/-- Settles O50: the mark being clear and the coming inputs conforming is an invariant that every step completes
with. -/
theorem conformingHostIsNeverRefused : Obligations.ConformingHostIsNeverRefused := by
  intro n s hc hs
  refine run_completes_of_invariant (M := Sys2Proof.core)
    (P := fun u : State => u.safe = true ∧ u.hostConforms = true) (fun u ⟨hs, hc⟩ => ?_) n ⟨hs, hc⟩
  obtain ⟨t, h⟩ := step_completes u
  exact ⟨t, h, step_keeps_safe hc hs h, step_keeps_hostConforms hc h⟩

end Sys2Proof.Machine
end

section
/-! The host's request and how the host reads the core's answer to it (60_exceptions.md R105, R106). -/

namespace Sys2Proof.Machine

section Request

variable {writeOk readOk : Bool} {bytes : List Byte}

/-- R48: saturation at 255 makes no other length look like 6 bytes. -/
theorem saturatedCount_eq_six_iff {n : Nat} : saturatedCount n = 6 ↔ n = 6 := by
  rw [← BitVec.toNat_inj, saturatedCount, BitVec.toNat_ofNat]
  change min n 255 % 2 ^ 8 = 6 ↔ n = 6
  omega

/-- The operands of `frameRequest` tell a transport failure exactly when the transfer was bad. -/
theorem transport_operands_iff :
    (BitVec.ofBool (writeOk && readOk) = 0 ∨ saturatedCount bytes.length ≠ 6) ↔
      ¬ (writeOk = true ∧ readOk = true ∧ bytes.length = 6) := by
  have hok : BitVec.ofBool (writeOk && readOk) = 0 ↔ ¬ (writeOk = true ∧ readOk = true) := by
    cases writeOk <;> cases readOk <;> decide
  rw [ne_eq, saturatedCount_eq_six_iff, hok]
  tauto

theorem respond_frameRequest_of_bad_transfer (h : ¬ (writeOk = true ∧ readOk = true ∧ bytes.length = 6)) :
    respond (frameRequest writeOk readOk bytes) = some
      { rspCrc := 0, rspMatch := 0, rspTag1 := 0b10, rspVal1 := 0, rspCalc1 := 0,
        rspTag2 := 0b10, rspVal2 := 0, rspCalc2 := 0 } :=
  congrArg some (frameResponse_of_transportFailed (transport_operands_iff.2 h))

/-- A full read is presented as a received frame of the bytes returned. -/
theorem frameRequest_full (b : Frame) :
    frameRequest true true [b.b0, b.b1, b.b2, b.b3, b.b4, b.b5] = .frameValidate 1 6 b := rfl

end Request

section Answer

variable {p : Poller} {r : Response} {ok : Bit} {count : Byte}

theorem next_response_of_frameReceived (h : p.phase = .frameReceived) (r : Response) :
    p.next (.response r) = p.readResponse r := by
  simp only [Poller.next, h]

theorem next_response_of_transferFailed (h : p.phase = .transferFailed) (r : Response) :
    p.next (.response r) = p.readFailure r := by
  simp only [Poller.next, h]

theorem publishGroup_checksumTag (computed received : Byte) (v : Data) (stale : Option Data) :
    publishGroup (checksumTag computed received) v stale = if computed = received then some v else stale := by
  unfold checksumTag
  split <;> rfl

/-- The telemetry after an answer in which no group is tagged TRANSPORT_ERROR. -/
theorem readResponse_telemetry {t1 t2 : Tag} (htag1 : r.rspTag1 = t1.bits) (htag2 : r.rspTag2 = t2.bits)
    (hne1 : t1 ≠ .transportError) (hne2 : t2 ≠ .transportError) :
    (p.readResponse r).telemetry1 = publishGroup t1 r.rspVal1 p.telemetry1 ∧
    (p.readResponse r).telemetry2 = publishGroup t2 r.rspVal2 p.telemetry2 := by
  simp [Poller.readResponse, htag1, htag2, ofBits_bits, hne1, hne2]

/-- R105: of a received frame each group is published exactly when its checksum matched. -/
theorem next_response_received_telemetry (h : p.phase = .frameReceived) (b : Frame) :
    (p.next (.response (frameResponse 1 6 b))).telemetry1 =
      (if crc8 (b.b0 ++ b.b1) = b.b2 then some (b.b0 ++ b.b1) else p.telemetry1) ∧
    (p.next (.response (frameResponse 1 6 b))).telemetry2 =
      (if crc8 (b.b3 ++ b.b4) = b.b5 then some (b.b3 ++ b.b4) else p.telemetry2) := by
  have htelemetry := readResponse_telemetry (p := p) (r := frameResponse 1 6 b)
    (t1 := checksumTag (crc8 (b.b0 ++ b.b1)) b.b2) (t2 := checksumTag (crc8 (b.b3 ++ b.b4)) b.b5)
    rfl rfl (checksumTag_ne_transportError _ _) (checksumTag_ne_transportError _ _)
  rw [publishGroup_checksumTag, publishGroup_checksumTag] at htelemetry
  rw [next_response_of_frameReceived h]
  exact htelemetry

/-- R106: whichever way the host waits, TRANSPORT_ERROR on both groups aborts the cycle. -/
theorem next_response_of_transportError (h : p.phase = .frameReceived ∨ p.phase = .transferFailed)
    (htag1 : r.rspTag1 = Tag.transportError.bits) (htag2 : r.rspTag2 = Tag.transportError.bits) :
    p.next (.response r) = p.abort := by
  obtain h | h := h
  · rw [next_response_of_frameReceived h]
    simp [Poller.readResponse, htag1, htag2, ofBits_bits]
  · rw [next_response_of_transferFailed h]
    simp [Poller.readFailure, htag1, htag2, ofBits_bits]

end Answer

/-- Settles O55: each group's tag is TRANSPORT_ERROR exactly when the operands tell a failure, and they tell it exactly
of a bad transfer. -/
theorem hostRequestFailsExactlyOnABadTransfer : Obligations.HostRequestFailsExactlyOnABadTransfer := by
  intro writeOk readOk bytes r hr
  obtain rfl := Option.some.inj hr
  obtain ⟨htag1, htag2⟩ := frameResponse_transportError_iff (ok := BitVec.ofBool (writeOk && readOk))
    (count := saturatedCount bytes.length) (b := frameOfBytes bytes)
  rw [htag1, htag2, and_self, transport_operands_iff]
  exact ⟨Iff.rfl, Iff.rfl⟩

/-- Settles O56: the response is that of the frame of the six bytes, received. -/
theorem hostPublishesExactlyTheValidGroups : Obligations.HostPublishesExactlyTheValidGroups := by
  intro p b0 b1 b2 b3 b4 b5 r hphase hr
  obtain rfl := Option.some.inj hr
  exact next_response_received_telemetry hphase { b0, b1, b2, b3, b4, b5 }

/-- Settles O57: both tags of a transport failure are TRANSPORT_ERROR, and `Poller.abort` keeps the telemetry. -/
theorem hostAbortKeepsStaleTelemetry : Obligations.HostAbortKeepsStaleTelemetry := by
  intro p ok count b hphase hlost
  obtain ⟨htag1, htag2⟩ := frameResponse_transportError_iff (ok := ok) (count := count) (b := b)
  rw [next_response_of_transportError hphase (htag1.2 hlost) (htag2.2 hlost)]
  exact ⟨abort_phase p, abort_telemetry1 p, abort_telemetry2 p⟩

end Sys2Proof.Machine
end

section
/-! The settle delay (60_exceptions.md R104, 70_reset_and_hazards.md R116): the wait counts down, and the read is due
when nothing is left of it. -/

namespace Sys2Proof.Machine

variable {p : Poller} {c : Config.Command}

theorem next_timeUnit_of_awaitingResponse {d : Nat} (h : p.phase = .awaitingResponse c (d + 1)) :
    (p.next (.bus .timeUnit)).phase = .awaitingResponse c d := by
  simp only [Poller.next, h, goto_phase]

theorem busCall_of_awaitingResponse {delay : Nat} (h : p.phase = .awaitingResponse c delay) (d : Config.Command) :
    p.busCall d = if delay = 0 then some (responseRead c) else none := by
  cases delay <;> simp [Poller.busCall, h]

/-- The wait after `n` time units, by induction on them. -/
theorem phase_after_timeUnits {delay n : Nat} (h : p.phase = .awaitingResponse c delay) (hn : n ≤ delay) :
    ((List.replicate n (PollEvent.bus .timeUnit)).foldl Poller.next p).phase = .awaitingResponse c (delay - n) := by
  induction n generalizing p delay with
  | zero => exact h
  | succ n ih =>
    obtain ⟨d, rfl⟩ : ∃ d, delay = d + 1 := ⟨delay - 1, by omega⟩
    rw [List.replicate_succ, List.foldl_cons, ih (next_timeUnit_of_awaitingResponse h) (by omega),
      Nat.add_sub_add_right]

/-- Settles O58: the phase after the time units says what is left, and the bus call follows from the phase. -/
theorem hostWaitsTheSettleDelay : Obligations.HostWaitsTheSettleDelay := by
  refine ⟨fun p c h => by simp only [Poller.next, h, goto_phase], fun p c delay n h hn => ?_⟩
  have hphase := phase_after_timeUnits h hn
  have hleft : delay - n = 0 ↔ n = delay := by omega
  refine ⟨hphase, fun d => ?_⟩
  rw [busCall_of_awaitingResponse hphase]
  simp only [hleft]

end Sys2Proof.Machine
end

section
/-! Host and core together (60_exceptions.md R105, R106): one event of the bench, by what the host issues, and the
host's transition on a due read. -/

namespace Sys2Proof.Machine

section BenchStep

variable {b : Bench} {e : BusEvent} {p : Poller} {s : State} {i : Instr} {r : Response}

theorem hostInput_of_issued (hi : p.issued = some i) : p.hostInput = HostInput.present (encode i) := by
  simp only [Poller.hostInput, hi]

theorem hostInput_of_not_issued (hi : p.issued = none) : p.hostInput = HostInput.idle := by
  simp only [Poller.hostInput, hi]

/-- The host reads the pair that the core has just recorded for its request. -/
theorem readAnswer_of_issued {history : List (Word × Response)} {w : Word} (hi : p.issued = some i)
    (hs : s.history = history ++ [(w, r)]) : p.readAnswer s = p.next (.response r) := by
  simp [Poller.readAnswer, State.lastResponse, hi, hs]

theorem readAnswer_of_not_issued (hi : p.issued = none) (s : State) : p.readAnswer s = p := by
  simp only [Poller.readAnswer, hi]

/-- One event, from the core's step on what the host then presents. -/
theorem bench_next_of_step
    (h : step { b.core with inputs := (b.host.next (.bus e)).hostInput :: b.core.inputs } = .next s) :
    b.next e = .next { host := (b.host.next (.bus e)).readAnswer s, core := s } := by
  simp only [Bench.next, h]

/-- An event in which the host issues a request that has a response: the core records the pair, the host reads it. -/
theorem bench_next_of_issued (hi : (b.host.next (.bus e)).issued = some i) (hr : respond i = some r) :
    b.next e = .next
      { host := (b.host.next (.bus e)).next (.response r)
        core := { b.core with history := b.core.history ++ [(encode i, r)] } } := by
  have hin := congrArg (· :: b.core.inputs) (hostInput_of_issued hi)
  have hdecode : respond (decode (encode i)) = some r := by rw [decodeInvertsEncode, hr]
  rw [bench_next_of_step (step_of_present_of_respond_some hin hdecode), readAnswer_of_issued hi rfl]

/-- An event in which the host issues nothing leaves the core as it is. -/
theorem bench_next_of_not_issued (hi : (b.host.next (.bus e)).issued = none) :
    b.next e = .next { host := b.host.next (.bus e), core := b.core } := by
  have hidle : step { b.core with inputs := (b.host.next (.bus e)).hostInput :: b.core.inputs } = .next b.core := by
    rw [hostInput_of_not_issued hi]
    exact step_of_not_presented rfl rfl
  rw [bench_next_of_step hidle, readAnswer_of_not_issued hi]

end BenchStep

**Task prompt**
Among the lines above, count those containing the word "variable" and write only the number.

**Answer section**
4